Last is childcare, which is slightly topical at the minute, isn't it? Lack of access to affordable and flexible childcare remains, as I hope everybody knows, one of the biggest barriers to female workforce participation. Of course it's predominantly women, sadly, that this affects. The importance of childcare has been highlighted time and time again during the current COVID crisis. The Greens firmly believe that any parental leave scheme must be supported by free, universal childcare which gives parents the flexibility to return to work in a way that works best for their family and in a way which, of course, provides early childhood education to their little ones. But instead we see that the free childcare which many, many parents have been enjoying in these last few months is going to be ended on 12 July. And, of course, JobKeeper for childcare workers—incidentally, 90 per cent of whom are women—is likewise going to be ended early. Of all the industries being singled out to make changes for JobKeeper, you would not pick the childcare workers, who are not only deserving in the work they do but facilitating so many other parents to return to work. It makes absolutely no sense that this government is now adversely targeting the childcare sector.

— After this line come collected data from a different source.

def regRows04_1 : List RegRow :=
  [⟨0x4021C, 0x0, 1, 0x40, 2, 0x0, 0xFFFFFFFF, 0x0, 0x0, .plain⟩, -- CMP_CX_DLEN
   ⟨0x40220, 0x0, 1, 0x40, 2, 0x0, 0x0, 0x0, 0x0, .plain⟩, -- CMP_CX_CMD
   ⟨0x40224, 0x0, 1, 0x40, 2, 0x0, 0x0, 0x0, 0x0, .plain⟩, -- CMP_CX_STS
   ⟨0x40228, 0x0, 1, 0x40, 2, 0x0, 0x0, 0x0, 0x0, .plain⟩, -- CMP_CX_OUT
   ⟨0x4022C, 0x0, 1, 0x40, 2, 0x0, 0x0, 0x0, 0x0, .plain⟩, -- CMP_CX_IN
   ⟨0x40230, 0x0, 1, 0x40, 2, 0x0, 0x0, 0xF, 0x0, .plain⟩] -- CMP_CX_EVT

def regRows04 : List RegRow := regRows04_0 ++ regRows04_1

def regRows05 : List RegRow :=
  [⟨0x50000, 0x0, 1, 0x0, 1, 0xFF, 0x0, 0x0, 0x0, .plain⟩, -- CHK_SUM
   ⟨0x50004, 0x0, 1, 0x0, 1, 0x0, 0x0, 0xFFFF, 0x0, .plain⟩, -- CHK_EVT
   ⟨0x50100, 0x0, 1, 0x80, 8, 0x31F, 0x773F, 0x0, 0x0, .plain⟩, -- CU_CFG
   ⟨0x50104, 0x0, 1, 0x80, 8, 0x1EDC6F41, 0xFFFFFFFF, 0x0, 0x0, .lo⟩, -- CU_POLY_LO
   ⟨0x50108, 0x0, 1, 0x80, 8, 0x0, 0xFFFFFFFF, 0x0, 0x0, .hi⟩, -- CU_POLY_HI
   ⟨0x5010C, 0x0, 1, 0x80, 8, 0xFFFFFFFF, 0xFFFFFFFF, 0x0, 0x0, .lo⟩, -- CU_INIT_LO
   ⟨0x50110, 0x0, 1, 0x80, 8, 0x0, 0xFFFFFFFF, 0x0, 0x0, .hi⟩, -- CU_INIT_HI
   ⟨0x50114, 0x0, 1, 0x80, 8, 0xFFFFFFFF, 0xFFFFFFFF, 0x0, 0x0, .lo⟩, -- CU_XOR_LO
   ⟨0x50118, 0x0, 1, 0x80, 8, 0x0, 0xFFFFFFFF, 0x0, 0x0, .hi⟩, -- CU_XOR_HI
   ⟨0x5011C, 0x0, 1, 0x80, 8, 0x0, 0xFFFFFFFF, 0x0, 0x0, .lo⟩, -- CU_STATE_LO
   ⟨0x50120, 0x0, 1, 0x80, 8, 0x0, 0xFFFFFFFF, 0x0, 0x0, .hi⟩, -- CU_STATE_HI
   ⟨0x50124, 0x0, 1, 0x80, 8, 0x0, 0x0, 0x0, 0x0, .lo⟩, -- CU_RESULT_LO
   ⟨0x50128, 0x0, 1, 0x80, 8, 0x0, 0x0, 0x0, 0x0, .hi⟩, -- CU_RESULT_HI
   ⟨0x5012C, 0x0, 1, 0x80, 8, 0x0, 0x0, 0x0, 0x0, .plain⟩, -- CU_DIN8
   ⟨0x50130, 0x0, 1, 0x80, 8, 0x0, 0x0, 0x0, 0x0, .plain⟩, -- CU_DIN16
   ⟨0x50134, 0x0, 1, 0x80, 8, 0x0, 0x0, 0x0, 0x0, .plain⟩, -- CU_DIN32
   ⟨0x50138, 0x0, 1, 0x80, 8, 0x0, 0x0, 0x0, 0x0, .plain⟩, -- CU_CMD
   ⟨0x5013C, 0x0, 1, 0x80, 8, 0x0, 0x0, 0xC0, 0x0, .plain⟩, -- CU_STS
   ⟨0x50140, 0x0, 1, 0x80, 8, 0x0, 0xFFFFFFFF, 0x0, 0x0, .lo⟩, -- CU_BUF_LO
   ⟨0x50144, 0x0, 1, 0x80, 8, 0x0, 0xF, 0x0, 0x0, .hi⟩, -- CU_BUF_HI
   ⟨0x50148, 0x0, 1, 0x80, 8, 0x0, 0x1FFFFFF, 0x0, 0x0, .plain⟩, -- CU_BUF_LEN
   ⟨0x5014C, 0x0, 1, 0x80, 8, 0x0, 0x0, 0x0, 0x0, .plain⟩] -- CU_BYTES

def regRows06_0 : List RegRow :=
  [⟨0x60000, 0x0, 1, 0x0, 1, 0x10064, 0x3FFFF, 0x0, 0x0, .plain⟩, -- TIM_CFG
   ⟨0x60004, 0x0, 1, 0x0, 1, 0x0, 0x0, 0x0, 0x0, .plain⟩, -- TIM_STS
   ⟨0x60008, 0x0, 1, 0x0, 1, 0x0, 0x0, 0xFF, 0x0, .plain⟩, -- TIM_EVT
   ⟨0x6000C, 0x0, 1, 0x0, 1, 0x0, 0x0, 0x0, 0x0, .plain⟩, -- TIM_CMD
   ⟨0x60010, 0x0, 1, 0x0, 1, 0x0, 0x0, 0x0, 0x0, .frac⟩, -- TIM_DEV_FRAC
   ⟨0x60014, 0x0, 1, 0x0, 1, 0x0, 0x0, 0x0, 0x0, .ns⟩, -- TIM_DEV_NS
   ⟨0x60018, 0x0, 1, 0x0, 1, 0x0, 0x0, 0x0, 0x0, .secLo⟩, -- TIM_DEV_SEC_LO
   ⟨0x6001C, 0x0, 1, 0x0, 1, 0x0, 0x0, 0x0, 0x0, .secHi⟩, -- TIM_DEV_SEC_HI
   ⟨0x60020, 0x0, 1, 0x0, 1, 0x0, 0x0, 0x0, 0x0, .lo⟩, -- TIM_H_LO
   ⟨0x60024, 0x0, 1, 0x0, 1, 0x0, 0x0, 0x0, 0x0, .hi⟩, -- TIM_H_HI
   ⟨0x60040, 0x0, 1, 0x0, 1, 0x0, 0xFFFF, 0x0, 0x0, .plain⟩, -- TIM_GPIO_DIR
   ⟨0x60044, 0x0, 1, 0x0, 1, 0x0, 0xFFFF, 0x0, 0x0, .plain⟩, -- TIM_GPIO_OUT
   ⟨0x60048, 0x0, 1, 0x0, 1, 0x0, 0x0, 0x0, 0x0, .plain⟩, -- TIM_GPIO_IN
   ⟨0x60100, 0x0, 1, 0x80, 2, 0x0, 0xFFFF, 0x0, 0x0, .plain⟩, -- TIM_D_CFG
   ⟨0x60104, 0x0, 1, 0x80, 2, 0x0, 0x0, 0x0, 0x0, .plain⟩, -- TIM_D_STS
   ⟨0x60108, 0x0, 1, 0x80, 2, 0x0, 0x0, 0x0, 0x0, .plain⟩, -- TIM_D_CMD
   ⟨0x6010C, 0x0, 1, 0x80, 2, 0x40000000, 0xFFFFFFFF, 0x0, 0x0, .lo⟩, -- TIM_D_INC_LO
   ⟨0x60110, 0x0, 1, 0x80, 2, 0x1, 0xF, 0x0, 0x0, .hi⟩, -- TIM_D_INC_HI
   ⟨0x60114, 0x0, 1, 0x80, 2, 0x0, 0x0, 0x0, 0x0, .frac⟩, -- TIM_D_FRAC
   ⟨0x60118, 0x0, 1, 0x80, 2, 0x0, 0x0, 0x0, 0x0, .ns⟩, -- TIM_D_NS
   ⟨0x6011C, 0x0, 1, 0x80, 2, 0x0, 0x0, 0x0, 0x0, .secLo⟩, -- TIM_D_SEC_LO
   ⟨0x60120, 0x0, 1, 0x80, 2, 0x0, 0x0, 0x0, 0x0, .secHi⟩, -- TIM_D_SEC_HI
   ⟨0x60124, 0x0, 1, 0x80, 2, 0x0, 0x3FFFFFFF, 0x0, 0x0, .plain⟩, -- TIM_D_SET_NS
   ⟨0x60128, 0x0, 1, 0x80, 2, 0x0, 0xFFFFFFFF, 0x0, 0x0, .lo⟩, -- TIM_D_SET_SEC_LO
   ⟨0x6012C, 0x0, 1, 0x80, 2, 0x0, 0xFFFF, 0x0, 0x0, .hi⟩, -- TIM_D_SET_SEC_HI
   ⟨0x60130, 0x0, 1, 0x80, 2, 0x0, 0xFFFFFFFF, 0x0, 0x0, .plain⟩, -- TIM_D_ADJ
   ⟨0x60400, 0x0, 1, 0x40, 16, 0x0, 0xFFF0F1, 0x0, 0x0, .plain⟩, -- TRG_CFG
   ⟨0x60404, 0x0, 1, 0x40, 16, 0x0, 0xFFFFFF3F, 0x0, 0x0, .plain⟩, -- TRG_OUT
   ⟨0x60408, 0x0, 1, 0x40, 16, 0x0, 0xFFFF, 0x0, 0x0, .frac⟩, -- TRG_T_FRAC
   ⟨0x6040C, 0x0, 1, 0x40, 16, 0x0, 0x3FFFFFFF, 0x0, 0x0, .ns⟩, -- TRG_T_NS
   ⟨0x60410, 0x0, 1, 0x40, 16, 0x0, 0xFFFFFFFF, 0x0, 0x0, .secLo⟩, -- TRG_T_SEC_LO
   ⟨0x60414, 0x0, 1, 0x40, 16, 0x0, 0xFFFF, 0x0, 0x0, .secHi⟩, -- TRG_T_SEC_HI
   ⟨0x60418, 0x0, 1, 0x40, 16, 0x0, 0xFFFFFFFF, 0x0, 0x0, .plain⟩, -- TRG_PERIOD
   ⟨0x6041C, 0x0, 1, 0x40, 16, 0x0, 0xFFFF, 0x0, 0x0, .plain⟩, -- TRG_PFRAC
   ⟨0x60420, 0x0, 1, 0x40, 16, 0x0, 0xFFFFFFFF, 0x0, 0x0, .plain⟩, -- TRG_COUNT
   ⟨0x60424, 0x0, 1, 0x40, 16, 0x0, 0x0, 0xFC, 0xFFFF0000, .plain⟩, -- TRG_STS
   ⟨0x60428, 0x0, 1, 0x40, 16, 0x0, 0x0, 0x0, 0x0, .plain⟩, -- TRG_LATE
   ⟨0x6042C, 0x0, 1, 0x40, 16, 0x0, 0x0, 0x0, 0xFFFFFFFF, .plain⟩, -- TRG_ADCRES
   ⟨0x60430, 0x0, 1, 0x40, 16, 0x0, 0x0, 0x0, 0x0, .plain⟩, -- TRG_CMD
   ⟨0x60800, 0x0, 1, 0x40, 16, 0x100, 0x800F1F3F, 0x0, 0x0, .plain⟩] -- CAP_CFG

def regRows06_1 : List RegRow :=
  [⟨0x60804, 0x0, 1, 0x40, 16, 0x0, 0xFFFFFFFF, 0x0, 0x0, .plain⟩, -- CAP_WINLEN
   ⟨0x60808, 0x0, 1, 0x40, 16, 0x0, 0x0, 0x0, 0x0, .frac⟩, -- CAP_FRAC
   ⟨0x6080C, 0x0, 1, 0x40, 16, 0x0, 0x0, 0x0, 0x0, .ns⟩, -- CAP_NS
   ⟨0x60810, 0x0, 1, 0x40, 16, 0x0, 0x0, 0x0, 0x0, .secLo⟩, -- CAP_SEC_LO
   ⟨0x60814, 0x0, 1, 0x40, 16, 0x0, 0x0, 0x0, 0x0, .secHi⟩, -- CAP_SEC_HI
   ⟨0x60818, 0x0, 1, 0x40, 16, 0x0, 0x0, 0x0, 0x0, .lo⟩, -- CAP_POS_LO
   ⟨0x6081C, 0x0, 1, 0x40, 16, 0x0, 0x0, 0x0, 0x0, .hi⟩, -- CAP_POS_HI
   ⟨0x60820, 0x0, 1, 0x40, 16, 0x0, 0x0, 0x70, 0x0, .plain⟩, -- CAP_STS
   ⟨0x60824, 0x0, 1, 0x40, 16, 0x0, 0x0, 0x0, 0xFFFFFFFF, .plain⟩, -- CAP_CNT
   ⟨0x60828, 0x0, 1, 0x40, 16, 0x0, 0x0, 0x0, 0x0, .plain⟩, -- CAP_CMD
   ⟨0x61000, 0x0, 1, 0x100, 2, 0x4, 0x17, 0x0, 0x0, .plain⟩, -- ETH_CFG
   ⟨0x61004, 0x0, 1, 0x100, 2, 0x0, 0x0, 0x0, 0x0, .plain⟩, -- ETH_STS
   ⟨0x61008, 0x0, 1, 0x100, 2, 0x0, 0x0, 0xF, 0x0, .plain⟩, -- ETH_EVT
   ⟨0x6100C, 0x0, 1, 0x100, 2, 0x0, 0xFFFFFFFF, 0x0, 0x0, .plain⟩, -- ETH_LAT_RX
   ⟨0x61010, 0x0, 1, 0x100, 2, 0x0, 0xFFFFFFFF, 0x0, 0x0, .plain⟩, -- ETH_LAT_TX
   ⟨0x61014, 0x0, 1, 0x100, 2, 0x0, 0x0, 0x0, 0x0, .plain⟩, -- ETH_TXQ_TAG
   ⟨0x61018, 0x0, 1, 0x100, 2, 0x0, 0x0, 0x0, 0x0, .frac⟩, -- ETH_TXQ_FRAC
   ⟨0x6101C, 0x0, 1, 0x100, 2, 0x0, 0x0, 0x0, 0x0, .ns⟩, -- ETH_TXQ_NS
   ⟨0x61020, 0x0, 1, 0x100, 2, 0x0, 0x0, 0x0, 0x0, .secLo⟩, -- ETH_TXQ_SEC_LO
   ⟨0x61024, 0x0, 1, 0x100, 2, 0x0, 0x0, 0x0, 0x0, .secHi⟩, -- ETH_TXQ_SEC_HI
   ⟨0x61028, 0x0, 1, 0x100, 2, 0x0, 0x0, 0x0, 0x0, .plain⟩, -- ETH_TXQ_CMD
   ⟨0x6102C, 0x0, 1, 0x100, 2, 0x0, 0x0, 0x0, 0xFFFFFFFF, .plain⟩, -- ETH_TXQ_CNT
   ⟨0x60C00, 0x0, 1, 0x10, 20, 0x0, 0x1FF, 0x0, 0x0, .plain⟩, -- TIM_IN_CFG
   ⟨0x60C04, 0x0, 1, 0x10, 20, 0x0, 0xFFFF, 0x0, 0x0, .plain⟩, -- TIM_IN_LIM
   ⟨0x60C08, 0x0, 1, 0x10, 20, 0x640000, 0xFFFFFFFF, 0x0, 0x0, .plain⟩, -- TIM_IN_STUCK
   ⟨0x60C0C, 0x0, 1, 0x10, 20, 0x0, 0x0, 0x3, 0xFFFF0000, .plain⟩] -- TIM_IN_STS

def regRows06 : List RegRow := regRows06_0 ++ regRows06_1

def regRows07 : List RegRow :=
  [⟨0x70000, 0x0, 1, 0x0, 1, 0x0, 0xFF, 0x0, 0x0, .plain⟩, -- INS_MEDIUM
   ⟨0x70004, 0x0, 1, 0x0, 1, 0x0, 0x0, 0x0, 0x0, .plain⟩, -- INS_STS
   ⟨0x7000C, 0x0, 1, 0x0, 1, 0x0, 0x0, 0x0, 0x0, .plain⟩, -- INS_COMMIT
   ⟨0x70010, 0x0, 1, 0x0, 1, 0x0, 0x0, 0x0, 0x0, .plain⟩, -- INS_RING
   ⟨0x70014, 0x0, 1, 0x0, 1, 0x0, 0x0, 0x0, 0xFFFFFFFF, .plain⟩, -- INS_DROP
   ⟨0x70020, 0x0, 1, 0x4, 8, 0x0, 0xFFFFFF, 0x0, 0x0, .plain⟩, -- INS_RESP
   ⟨0x70100, 0x0, 1, 0x100, 4, 0x80, 0xFFFF3FF7, 0x0, 0x0, .plain⟩, -- CAM_CFG
   ⟨0x70104, 0x0, 1, 0x100, 4, 0x300, 0xFFFFF, 0x0, 0x0, .plain⟩, -- CAM_GRID
   ⟨0x70108, 0x0, 1, 0x100, 4, 0x0, 0xFFFFFFFF, 0x0, 0x0, .plain⟩, -- CAM_YOFF
   ⟨0x7010C, 0x0, 1, 0x100, 4, 0x6400C80, 0xFFFFFFFF, 0x0, 0x0, .plain⟩, -- CAM_LTRIG
   ⟨0x70110, 0x0, 1, 0x100, 4, 0x20002000, 0xFFFFFFFF, 0x0, 0x0, .plain⟩, -- CAM_SIZE
   ⟨0x70114, 0x0, 1, 0x100, 4, 0x640050, 0xFFFF00FF, 0x0, 0x0, .plain⟩, -- CAM_PULSE
   ⟨0x70118, 0x0, 1, 0x100, 4, 0x3FFF0000, 0x3FFF3FFF, 0x0, 0x0, .plain⟩, -- CAM_WIN
   ⟨0x7011C, 0x0, 1, 0x100, 4, 0xFFF0000, 0xFFF0FFF, 0x0, 0x0, .plain⟩, -- CAM_LVL_R
   ⟨0x70120, 0x0, 1, 0x100, 4, 0xFFF0000, 0xFFF0FFF, 0x0, 0x0, .plain⟩, -- CAM_LVL_G
   ⟨0x70124, 0x0, 1, 0x100, 4, 0xFFF0000, 0xFFF0FFF, 0x0, 0x0, .plain⟩, -- CAM_LVL_B
   ⟨0x70128, 0x0, 1, 0x100, 4, 0x20102040, 0xFFFFFFFF, 0x0, 0x0, .plain⟩, -- CAM_DET
   ⟨0x7012C, 0x0, 1, 0x100, 4, 0xC8001010, 0xFFC0FFFF, 0x0, 0x0, .plain⟩, -- CAM_REG
   ⟨0x70130, 0x0, 1, 0x100, 4, 0x4000, 0x73FF, 0x0, 0x0, .plain⟩, -- CAM_PANE
   ⟨0x70140, 0x0, 1, 0x100, 4, 0x0, 0x0, 0x0, 0x0, .plain⟩, -- CAM_STS
   ⟨0x70144, 0x0, 1, 0x100, 4, 0x0, 0x0, 0xFFF, 0x0, .plain⟩, -- CAM_EVT
   ⟨0x70148, 0x0, 1, 0x100, 4, 0x0, 0x0, 0x0, 0x0, .plain⟩, -- CAM_GEN
   ⟨0x7014C, 0x0, 1, 0x100, 4, 0x0, 0x0, 0x0, 0x0, .plain⟩, -- CAM_FRAME
   ⟨0x70150, 0x0, 1, 0x100, 4, 0x0, 0x0, 0x0, 0xFFFFFFFF, .plain⟩, -- CAM_CNT
   ⟨0x70180, 0x100, 4, 0x4, 20, 0x0, 0x0, 0x0, 0x0, .plain⟩, -- CAM_STAT
   ⟨0x71000, 0x100, 4, 0x4, 33, 0x0, 0xFFFFFFF, 0x0, 0x0, .plain⟩] -- CAM_MAP

def regRows08 : List RegRow :=
  [⟨0x80000, 0x0, 1, 0x0, 1, 0x1, 0x0, 0x0, 0x0, .plain⟩, -- OWN_STS
   ⟨0x80004, 0x0, 1, 0x0, 1, 0x0, 0x0, 0x0, 0x0, .plain⟩, -- OWN_HOLDER
   ⟨0x80008, 0x0, 1, 0x0, 1, 0x0, 0x0, 0x0, 0x0, .plain⟩, -- OWN_REQ
   ⟨0x8000C, 0x0, 1, 0x0, 1, 0x0, 0x0, 0x0, 0x0, .plain⟩, -- OWN_CMD
   ⟨0x80010, 0x0, 1, 0x0, 1, 0x0, 0x0, 0x3F, 0x0, .plain⟩, -- OWN_EVT
   ⟨0x80014, 0x0, 1, 0x0, 1, 0x0, 0x0, 0x0, 0x0, .plain⟩, -- OWN_LEASE_LEFT
   ⟨0x80018, 0x0, 1, 0x0, 1, 0x0, 0x0, 0x0, 0x0, .plain⟩, -- OWN_WAIT
   ⟨0x80020, 0x0, 1, 0x0, 1, 0x0, 0x0, 0x0, 0x0, .plain⟩, -- HAT_EPOCH0
   ⟨0x80024, 0x0, 1, 0x0, 1, 0x0, 0x0, 0x0, 0x0, .plain⟩, -- HAT_EPOCH1
   ⟨0x80028, 0x0, 1, 0x0, 1, 0x0, 0x0, 0x0, 0x0, .plain⟩, -- HAT_CMD
   ⟨0x8002C, 0x0, 1, 0x0, 1, 0x0, 0x0, 0x0, 0x0, .plain⟩, -- HAT_SUMMARY
   ⟨0x80100, 0x80, 8, 0x4, 16, 0x0, 0xFFFFFFFF, 0x0, 0x0, .plain⟩, -- HAT_D
   ⟨0x80140, 0x0, 1, 0x80, 8, 0x0, 0x0, 0x0, 0x0, .plain⟩, -- HAT_CTRL
   ⟨0x80144, 0x0, 1, 0x80, 8, 0x0, 0x0, 0x20000, 0x0, .plain⟩, -- HAT_STS
   ⟨0x80148, 0x0, 1, 0x80, 8, 0x0, 0x0, 0x0, 0x0, .plain⟩, -- HAT_AGE
   ⟨0x8014C, 0x0, 1, 0x80, 8, 0x5, 0x7, 0x0, 0x0, .plain⟩] -- HAT_CFG

def regRows09 : List RegRow :=
  [⟨0x90000, 0x0, 1, 0x0, 1, 0x4002, 0xFFFFFF03, 0x0, 0x0, .plain⟩, -- BRD_CFG
   ⟨0x90004, 0x0, 1, 0x0, 1, 0x0, 0x0, 0x0, 0x0, .plain⟩, -- BRD_STS
   ⟨0x90008, 0x0, 1, 0x0, 1, 0x0, 0x0, 0xFFFF, 0x0, .plain⟩, -- BRD_EVT
   ⟨0x9000C, 0x0, 1, 0x0, 1, 0x0, 0x0, 0x0, 0x0, .plain⟩, -- BRD_CMD
   ⟨0x90010, 0x0, 1, 0x0, 1, 0x403, 0xF0F, 0x0, 0x0, .plain⟩, -- BRD_HB
   ⟨0x90014, 0x0, 1, 0x0, 1, 0x32, 0xFFFF, 0x0, 0x0, .plain⟩, -- BRD_GUARD
   ⟨0x90018, 0x0, 1, 0x0, 1, 0x0, 0x0, 0x0, 0x0, .plain⟩, -- BRD_KICK
   ⟨0x9001C, 0x0, 1, 0x0, 1, 0x8000008, 0xFFFF00FF, 0x0, 0x0, .plain⟩, -- BRD_LEAD
   ⟨0x90020, 0x0, 1, 0x0, 1, 0x0, 0x0, 0x0, 0x0, .plain⟩, -- BRD_PEER
   ⟨0x90024, 0x0, 1, 0x0, 1, 0x0, 0x0, 0x0, 0x0, .lo⟩, -- BRD_PEER_UID_LO
   ⟨0x90028, 0x0, 1, 0x0, 1, 0x0, 0x0, 0x0, 0x0, .hi⟩, -- BRD_PEER_UID_HI
   ⟨0x9002C, 0x0, 1, 0x0, 1, 0x0, 0x0, 0x0, 0x0, .plain⟩, -- BRD_JOINREJ
   ⟨0x90030, 0x0, 1, 0x0, 1, 0x0, 0x0, 0x0, 0x0, .plain⟩, -- BRD_DIGEST
   ⟨0x90034, 0x0, 1, 0x0, 1, 0x0, 0x0, 0x0, 0x0, .plain⟩, -- BRD_PEER_DIGEST
   ⟨0x90038, 0x0, 1, 0x0, 1, 0x0, 0x0, 0x0, 0xFFFFFFFF, .plain⟩, -- BRD_CNT_CMP
   ⟨0x9003C, 0x0, 1, 0x0, 1, 0x0, 0x0, 0x0, 0xFFFFFFFF, .plain⟩, -- BRD_CNT_DIFF
   ⟨0x90040, 0x0, 1, 0x0, 1, 0x0, 0x0, 0x0, 0xFFFFFFFF, .plain⟩, -- BRD_CNT_ONE
   ⟨0x90044, 0x0, 1, 0x0, 1, 0x0, 0x0, 0x0, 0x0, .lo⟩, -- BRD_LAST_DIFF_LO
   ⟨0x90048, 0x0, 1, 0x0, 1, 0x0, 0x0, 0x0, 0x0, .hi⟩, -- BRD_LAST_DIFF_HI
   ⟨0x9004C, 0x0, 1, 0x0, 1, 0x0, 0x0, 0x0, 0x0, .plain⟩, -- BRD_TAKE
   ⟨0x90050, 0x0, 1, 0x0, 1, 0x0, 0xFFFFFFFF, 0x0, 0x0, .lo⟩, -- BRD_SWAP_AT_LO
   ⟨0x90054, 0x0, 1, 0x0, 1, 0x0, 0xFF, 0x0, 0x0, .hi⟩, -- BRD_SWAP_AT_HI
   ⟨0x90058, 0x0, 1, 0x0, 1, 0x0, 0x0, 0x0, 0x0, .plain⟩, -- BRD_TOFF
   ⟨0x90100, 0x0, 1, 0x10, 2, 0x0, 0x0, 0x0, 0x0, .plain⟩] -- BRD_LANE_STS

Whilst we're talking about economic stimulus, we see that, so far, proposals for the economic recovery from the global pandemic are for male-dominated industries. Even though we know that 55 per cent of people who've lost their jobs during this pandemic have been women, there's still no plan for women. There's still no plan to address how women are going to be supported back into the workforce. And, in fact, cutting free childcare and changing the JobKeeper rules for childcare workers will further limit women's participation in the paid workforce. So the 1950s called, and they want their Prime Minister back.
The Paid Parental Leave Amendment (Flexibility Measures) Bill 2020 is at least a positive move, which we support. But, as I've outlined, there are so many more very simple, very equitable measures which could be taken by this government, and the women of Australia beg you to do so.